Saved entries:
/-- The words of line `li` that a request itself names as returned or consumed (R16, R141). Which words of a record an offer consumes
its header says (R208). -/
def consumed (r : Req) (li : Nat) : Nat :=
  match r.kind with
  | .readShared | .readOwn => 0xFFFFFFFF
  | .readNoSnoop => (if bitN (secOf r.hdr) 0 then 0xFFFF else 0) + (if bitN (secOf r.hdr) 1 then 0xFFFF0000 else 0)
  | .atomic | .acc | .tangoRead => atomWords r.hdr li
  | .aliasW _ => maskOf ((List.range 32).filter (fun w =>
      decide (r.hdr.type.toNat = 0x04) || (fld r.hdr.bmask (4 * w + 3) (4 * w) != 0)))
  | .enq | .deq | .enqB | .deqB | .selReadReset => 0xFFFFFFFF
  | _ => 0

/-- The words of line `li` that an entry returns or consumes: of a queue's descriptor those at offsets 0x00 to 0x1F (R160),
those of its ring lines are kept in `errs`. -/
def consumedBy (e : Ent) (li : Nat) : Nat :=
  match e.req.kind with
  | .enq | .deq | .enqB | .deqB =>
    if li = 0 then 0xFF * 2 ^ (16 * (e.req.par % 2)) else ((e.errs.find? (fun p => p.1 = 100 + li)).map (·.2)).getD 0
  | _ => consumed e.req li

/-! ### Completions -/

/-- Response code of a request that passed every check (R16). -/
def dataCode (e : Ent) : BitVec 3 :=
  if e.code ≠ 0 then e.code
  else if e.bad then 2
  else if e.corr then 1 else 0

/-- The data of the request went to the requester from an agent (R87). -/
def forwarded (e : Ent) : Bool := e.snp.any (fun s => s.st == .done true)

/-- Queue a completion of entry `i`: CompData with these words and flits where the code allows data, else Comp (R366);
`last` = no further completion of it follows. -/
def complete (i : Nat) (e : Ent) (data : Option (List PWord)) (code : BitVec 3) (arg2 : BitVec 32) (h : Hw)
    (last : Bool := true) : Hw :=
  match e.req.port with
  | none => h
  | some p =>
    match data with
    | some pay =>
      if code.toNat ≤ 2 then
        let x := { compHdr h e.req.hdr (BitVec.ofNat 14 i) 0x1B code with
          arg2 := arg2, dfl := BitVec.ofNat 3 ((pay.length + 15) / 16) }
        send p (vcOf 4 e.req.tc) { hdr := x, pay := pay, note := if last then .tt i else .none, iseq := e.req.iseq } h
      else
        send p (vcOf 3 e.req.tc) { hdr := { compHdr h e.req.hdr (BitVec.ofNat 14 i) 0x36 code with arg2 := arg2 },
                                   note := .tt i, iseq := e.req.iseq } h
    | none =>
      send p (vcOf 3 e.req.tc) { hdr := { compHdr h e.req.hdr (BitVec.ofNat 14 i) 0x36 code with arg2 := arg2 },
                                 note := .tt i, iseq := e.req.iseq } h

/-- The returned words of an entry, `n` of them. -/
def retWords (e : Ent) (n : Nat) : List PWord := (List.range n).map (fun w => bufWord e retLine w)

/-- The words of a read's line, those not asked for as zero (R366). -/
def readWordsOf (e : Ent) : List PWord :=
  (List.range 32).map (fun w => if bitN (consumed e.req 0) w then bufWord e 0 w else PWord.zero)

/-- The completion of entry `i` is queued (R87, R89, R366). -/
def respond (i : Nat) (h : Hw) : Hw :=
  match ent h i with
  | none => h
  | some e =>
    let x := e.req.hdr
    match e.req.kind with
    | .readShared | .readOwn | .readNoSnoop =>
      if e.code ≠ 0 ∨ forwarded e then complete i e none e.code 0 h
      else
        let pay := readWordsOf e
        let code := if pay.any (·.poi) then 2 else if e.corr then 1 else 0
        complete i e (some pay) code (BitVec.ofNat 32 e.aux) h
    | .atomic =>
      if fld x.arg2 6 6 = 1 then complete i e (some (retWords e 32)) (dataCode e) 0 h
      else complete i e none (dataCode e) 0 h
    | .tangoRead => complete i e (some (retWords e 32)) (dataCode e) 0 h
    | .enq | .enqB => complete i e none (dataCode e) (BitVec.ofNat 32 e.aux) h
    | .deq | .deqB =>
      complete i e (some (retWords e e.aux2)) (dataCode e) (BitVec.ofNat 32 e.aux) h
    | .selReadReset =>
      if 3 ≤ e.code.toNat then complete i e none e.code 0 h
      else
        let n := e.req.lines.length
        (List.range n).foldl (fun h j =>
          complete i e (some ((List.range 32).map (fun w => bufWord e (retLine + j) w))) (dataCode e)
            (BitVec.ofNat 32 (j * 256 + (if j + 1 = n then 2048 else 0))) h (decide (j + 1 = n))) h
    | .evict | .writeBack =>
      let ty : BitVec 6 := if e.req.kind == .evict then 0x37 else 0x38
      match e.req.port with
      | some p =>
        let code := if e.code = 0 ∧ e.req.kind = .writeBack ∧ e.bad then 2 else e.code
        send p (vcOf 3 e.req.tc) { hdr := { compHdr h x (BitVec.ofNat 14 i) ty code with
          dkind := 1, dst := x.src &&& 0xFFF }, note := .tt i, iseq := e.req.iseq } h
      | none => h
    | _ => complete i e none (dataCode e) 0 h

/-- A completion of a request without a TT entry (R22). -/
def refuse (p : Port) (x : Hdr) (tc n : Nat) (code : BitVec 3) (arg2 : BitVec 32) (h : Hw) : Hw :=
  send p (vcOf 3 tc) { hdr := { compHdr h x x.tti 0x36 code with arg2 := arg2 }, note := .req n, iseq := n } h

/-! ### The directory at completion (R86, R90) -/

/-- The entry of a line, reserved or found, and its place. -/
def sfHere (h : Hw) (ln : Nat) : Option (Nat × SfEnt) :=
  match sfRsv h ln with
  | some n => some (n, sfAt h (setOf ln) n)
  | none => sfFind h ln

Task instructions> The answer must consist of every line from the entries above that contains "last".

Answer space>
`last` = no further completion of it follows. -/
    (last : Bool := true) : Hw :=
        send p (vcOf 4 e.req.tc) { hdr := x, pay := pay, note := if last then .tt i else .none, iseq := e.req.iseq } h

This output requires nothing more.